(Collected data entries)
⁂

-- ==== Sys2Proof/Tests/Slice0.lean ====
section
/-!
SUPPORT. Tests of the model's own: the well-formedness check, a few commands on small states, and, for the statements of
Obligations.lean, concrete states that meet their hypotheses (`meets_…`).
-/
namespace Sys2Proof.Tests

set_option Elab.async false

open Sys2Proof Sys2Proof.Machine

/-! ### Well-formed commands -/

theorem test_short_read_back_is_ill_formed : (Instr.verifyingComplete [0x57#8]).wellFormed = false := by decide

theorem test_whole_read_back_is_well_formed :
    (Instr.verifyingComplete (List.replicate 336 0xFF#8)).wellFormed = true := by decide +kernel

theorem test_no_row_gives_bits : decodeTableWord 8 0x57 = none := by decide

/-! ### Small states -/

/-- Slot 0: a plain route to S0. -/
def plain : Entry := ⟨⟨true, true⟩, 0x42#7, ⟨true, false, false, false⟩, 0x21#7, .readWrite, none, none, none, .none⟩
/-- Slot 1: a windowed route to S1 with a write limit. -/
def windowed : Entry :=
  ⟨⟨true, true⟩, 0x40#7, ⟨false, true, false, false⟩, 0x48#7, .readWrite, some ⟨0x05#8, 0x3F#8⟩, some 3, none, .none⟩
/-- Slot 2: a route to S2 with check bytes. -/
def checked : Entry := ⟨⟨true, false⟩, 0x41#7, ⟨false, false, true, false⟩, 0x48#7, .readWrite, none, none, some 2, .regen⟩
/-- Slot 3: a fan-out write to S0 and S1. -/
def fan : Entry := ⟨⟨true, false⟩, 0x50#7, ⟨true, true, false, false⟩, 0x20#7, .write, none, none, none, .none⟩

def image : Image :=
  ⟨Params.default, [some plain, some windowed, some checked, some fan] ++ List.replicate 28 none⟩

/-- The part after reset with four routes, U0 FULL and U1 READ. -/
def base : State := { State.reset with working := image }

def legOf (g : Seg) : Leg := ⟨g, .active, 0, some 2, false, 0xFF#8⟩

/-- U0 in a transaction, with legs. -/
def inPhase (ph : Phase) (sn : Option Snapshot) (legs : List Leg) (s : State) : State :=
  s.updPort .u0 fun r => { r with phase := ph, isOpen := true, snapshot := sn, legs := legs }

/-- U0 owns a segment, its leg at an activity. -/
def owned (g : Seg) (a : Activity) (s : State) : State :=
  s.updSeg g fun c => { c with owner := some (.port .u0), cond := .owned, activity := some a, clock := some 12 }

/-- U0's record changed further. -/
def also (f : PortState → PortState) (s : State) : State := s.updPort .u0 f

/-- A frame of U0 at the head of the Command Queue. -/
def frame (c : Command) (payload : List Byte) (s : State) : State := { s with cmdQueue := [.frame .u0 c 0x07#8 payload] }

/-- The state a command answers. -/
def run (c : Instr) (s : State) : State :=
  match exec c s with
  | .next t => t
  | _ => s
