-- ==== Sys2Proof/Proofs/CheckValues.lean ====
section
/-!
The CRC-8 of R62 and the CRC-16 of R139 as iterates of one shift on the polynomial, and R194's test of a bank header as a statement about its fields.
-/
namespace Sys2Proof.Machine

/-! ### The shifts, by the bit that is shifted out -/

theorem crc8Shift_eq_ite_getLsbD (v : Byte) :
    crc8Shift v = if v.getLsbD 7 then (v <<< 1) ^^^ 0x2F#8 else v <<< 1 := by
  rw [crc8Shift, BitVec.msb_eq_getLsbD_last]

theorem crc16Shift_eq_ite_getLsbD (v : Half) :
    crc16Shift v = if v.getLsbD 15 then (v <<< 1) ^^^ 0x1021#16 else v <<< 1 := by
  rw [crc16Shift, BitVec.msb_eq_getLsbD_last]

theorem crc8Shifts_eq_iterate (n : Nat) (v : Byte) : crc8Shifts n v = crc8Shift^[n] v := by
  induction n generalizing v with
  | zero => rfl
  | succ n ih => rw [crc8Shifts, ih, Function.iterate_succ_apply]

theorem crc16Shifts_eq_iterate (n : Nat) (v : Half) : crc16Shifts n v = crc16Shift^[n] v := by
  induction n generalizing v with
  | zero => rfl
  | succ n ih => rw [crc16Shifts, ih, Function.iterate_succ_apply]

/-! ### A byte taken into a check value -/

/-- R62's eight shifts, each told by bit 7. -/
theorem crc8_eq_iterate (v b : Byte) :
    crc8 v b = Nat.iterate (fun x : Byte => if x.getLsbD 7 then (x <<< 1) ^^^ 0x2F#8 else x <<< 1) 8 (v ^^^ b) := by
  rw [crc8, crc8Shifts_eq_iterate, funext crc8Shift_eq_ite_getLsbD]

/-- R139's place for the byte: the high eight bits, over eight zeros. -/
theorem setWidth_shiftLeft_eq_append_zero (b : Byte) : b.setWidth 16 <<< 8 = b ++ 0x00#8 := by
  rw [BitVec.append_def]
  simp [BitVec.shiftLeftZeroExtend_eq]

/-- R139's eight shifts, each told by bit 15. -/
theorem crc16_eq_iterate (v : Half) (b : Byte) :
    crc16 v b = Nat.iterate (fun x : Half => if x.getLsbD 15 then (x <<< 1) ^^^ 0x1021#16 else x <<< 1) 8
      (v ^^^ (b ++ 0x00#8)) := by
  rw [crc16, crc16Shifts_eq_iterate, funext crc16Shift_eq_ite_getLsbD, setWidth_shiftLeft_eq_append_zero]

/-! ### Headers and banks -/

/-- R139: the generations a header may hold, 1 to 0xFFFFFFFE, leave out just the two ends of the 32 bits. -/
theorem generation_in_range_iff (g : BitVec 32) :
    1 ≤ g.toNat ∧ g.toNat ≤ Config.generationMax ↔ g ≠ 0x00000000#32 ∧ g ≠ 0xFFFFFFFF#32 := by
  rw [Config.generationMax]
  bv_omega

theorem Header.good_iff (h : Header) (image : List Byte) :
    h.good image = true ↔
      h.marker = 0x7E42#16 ∧ h.generation ≠ 0x00000000#32 ∧ h.generation ≠ 0xFFFFFFFF#32
        ∧ h.check = crc16List image := by
  rw [← and_assoc (a := h.generation ≠ _), ← generation_in_range_iff]
  simp only [Header.good, Config.formatMarker, Bool.and_eq_true, beq_iff_eq, decide_eq_true_eq, and_assoc]

/-- R138, R194: an erased header's marker is not the format marker. -/
theorem Header.erased_not_good (image : List Byte) : Header.erased.good image = false := by
  rw [Bool.eq_false_iff, ne_eq, Header.good_iff]
  rintro ⟨hmarker, -⟩
  exact absurd hmarker (by decide)

theorem bankValid_eq_false_of_not_good {strap : BitVec 2} {b : BankCells} (h : b.header.good b.image = false) :
    bankValid strap b = false := by
  rw [bankValid, h, Bool.false_and]

/-! ### The obligation -/

/-- The reference values of R62. -/
theorem crc8_reference : crc8 0xFF#8 0x90#8 = 0x0F#8 ∧ crc8 0xFF#8 0x82#8 = 0xFF#8 := by decide

/-- The reference value of R139, over the nine characters "123456789". -/
theorem crc16List_reference :
    crc16List [0x31#8, 0x32#8, 0x33#8, 0x34#8, 0x35#8, 0x36#8, 0x37#8, 0x38#8, 0x39#8] = 0x29B1#16 := by decide +kernel

/-- Settles O13: the two checks as iterated shifts, their reference values by evaluation, and `Header.good_iff`. -/
theorem checkValue : Obligations.CheckValue := by
  obtain ⟨h90, h82⟩ := crc8_reference
  exact ⟨⟨crc8_eq_iterate, rfl, h90, h82⟩,
    crc16_eq_iterate, fun _ => rfl, crc16List_reference, Header.good_iff, rfl, Header.erased_not_good,
    fun _ _ => bankValid_eq_false_of_not_good⟩

end Sys2Proof.Machine
end

section
/-!
The executor's answer to a frame whose body answers it at once, and the edit session under every command (R125, R135): which command may close it, and
that none changes its owner.
-/
namespace Sys2Proof.Machine

/-! ### A frame answered at its execution (R125, R159, R160) -/

theorem HeadFrame.executing_none {s : State} {p : Port} {c : Command} {tag : Byte} {payload : List Byte}
    {rest : List QEntry} (h : HeadFrame s p c tag payload rest) : s.executing = none := by
  obtain ⟨-, he, -, -⟩ := h
  exact he

/-- A body that answers by a response alone leaves the head entry answered and nothing else changed. -/
theorem HeadFrame.run_respond {s : State} {p : Port} {c : Command} {tag : Byte} {payload : List Byte}
    {rest : List QEntry} (h : HeadFrame s p c tag payload rest) {body : Body} {status : Status} {out : List Byte}
    (hb : body p tag payload (takeHead (.frame p c tag payload) rest s)
      = respond p status tag out (takeHead (.frame p c tag payload) rest s)) :
    whenRunning s (runFrame c body) = answered p status tag out rest s := by
  rw [h.run body, hb, respond_takeHead h.executing_none]

/-- A body that sets the session and the lease and then responds changes those two beside the answer. -/
theorem HeadFrame.run_respond_session {s : State} {p : Port} {c : Command} {tag : Byte} {payload : List Byte}
    {rest : List QEntry} (h : HeadFrame s p c tag payload rest) {body : Body} {status : Status} {out : List Byte}
    {session : Option Session} {lease : Option Nat}
    (hb : body p tag payload (takeHead (.frame p c tag payload) rest s)
      = respond p status tag out { takeHead (.frame p c tag payload) rest s with session := session, lease := lease }) :
    whenRunning s (runFrame c body)
      = { answered p status tag out rest s with session := session, lease := lease } := by
  rw [h.run body, hb]
  exact congrArg (fun t : State => { t with session := session, lease := lease })
    (respond_takeHead h.executing_none p status tag out _ rest)

/-- R160: a command that needs FULL is not permitted to a port with less. -/
theorem permitted_eq_false {s : State} {p : Port} {c : Command} (hc : c.needsFull = true)
    (hp : s.working.params.priv.get p ≠ .full) : permitted s p c = false := by
  unfold permitted
  split
  next hfull => exact absurd hfull hp
  next => rw [hc]; rfl
  next => rfl

/-! ### R125 stage 2 -/

theorem withSession_none {s : State} (h : s.session = none) (p : Port) (tag : Byte) (f : Session → State → State) :
    withSession p tag f s = respond p .noEdit tag [] s := by
  rw [withSession, h]

theorem withSession_other {s : State} {e : Session} (h : s.session = some e) {p : Port} (ho : e.owner ≠ p) (tag : Byte)
    (f : Session → State → State) : withSession p tag f s = respond p .editHeld tag [portByte e.owner] s := by
  rw [withSession, h]
  exact if_neg ho

theorem withSession_owner {s : State} {e : Session} (h : s.session = some e) {p : Port} (ho : e.owner = p) (tag : Byte)
    (f : Session → State → State) : withSession p tag f s = f e s := by
  rw [withSession, h]
  exact if_pos ho

/-- R125 stage 2: the answers of a command that needs the session where there is none, and to a port that is not its owner. -/
theorem HeadFrame.run_withSession_refused {s : State} {p : Port} {c : Command} {tag : Byte} {payload : List Byte}
    {rest : List QEntry} (h : HeadFrame s p c tag payload rest) {body : Body} {f : Session → State → State}
    (hb : ∀ t, body p tag payload t = withSession p tag f t) :
    (s.session = none → whenRunning s (runFrame c body) = answered p .noEdit tag [] rest s)
      ∧ ∀ e, s.session = some e → e.owner ≠ p →
        whenRunning s (runFrame c body) = answered p .editHeld tag [portByte e.owner] rest s :=
  ⟨fun hs => h.run_respond ((hb _).trans (withSession_none (s := takeHead _ rest s) hs p tag f)),
    fun _ hs ho => h.run_respond ((hb _).trans (withSession_other (s := takeHead _ rest s) hs ho tag f))⟩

⁂

▶ [About this task] Retype exactly, and only, the lines above from the one where "theorem crc8_reference : crc8" occurs up to and including the one where "the answer. -/" occurs.

▶ [Result]
theorem crc8_reference : crc8 0xFF#8 0x90#8 = 0x0F#8 ∧ crc8 0xFF#8 0x82#8 = 0xFF#8 := by decide

/-- The reference value of R139, over the nine characters "123456789". -/
theorem crc16List_reference :
    crc16List [0x31#8, 0x32#8, 0x33#8, 0x34#8, 0x35#8, 0x36#8, 0x37#8, 0x38#8, 0x39#8] = 0x29B1#16 := by decide +kernel

/-- Settles O13: the two checks as iterated shifts, their reference values by evaluation, and `Header.good_iff`. -/
theorem checkValue : Obligations.CheckValue := by
  obtain ⟨h90, h82⟩ := crc8_reference
  exact ⟨⟨crc8_eq_iterate, rfl, h90, h82⟩,
    crc16_eq_iterate, fun _ => rfl, crc16List_reference, Header.good_iff, rfl, Header.erased_not_good,
    fun _ _ => bankValid_eq_false_of_not_good⟩

end Sys2Proof.Machine
end

section
/-!
The executor's answer to a frame whose body answers it at once, and the edit session under every command (R125, R135): which command may close it, and
that none changes its owner.
-/
namespace Sys2Proof.Machine

/-! ### A frame answered at its execution (R125, R159, R160) -/

theorem HeadFrame.executing_none {s : State} {p : Port} {c : Command} {tag : Byte} {payload : List Byte}
    {rest : List QEntry} (h : HeadFrame s p c tag payload rest) : s.executing = none := by
  obtain ⟨-, he, -, -⟩ := h
  exact he

/-- A body that answers by a response alone leaves the head entry answered and nothing else changed. -/
theorem HeadFrame.run_respond {s : State} {p : Port} {c : Command} {tag : Byte} {payload : List Byte}
    {rest : List QEntry} (h : HeadFrame s p c tag payload rest) {body : Body} {status : Status} {out : List Byte}
    (hb : body p tag payload (takeHead (.frame p c tag payload) rest s)
      = respond p status tag out (takeHead (.frame p c tag payload) rest s)) :
    whenRunning s (runFrame c body) = answered p status tag out rest s := by
  rw [h.run body, hb, respond_takeHead h.executing_none]

/-- A body that sets the session and the lease and then responds changes those two beside the answer. -/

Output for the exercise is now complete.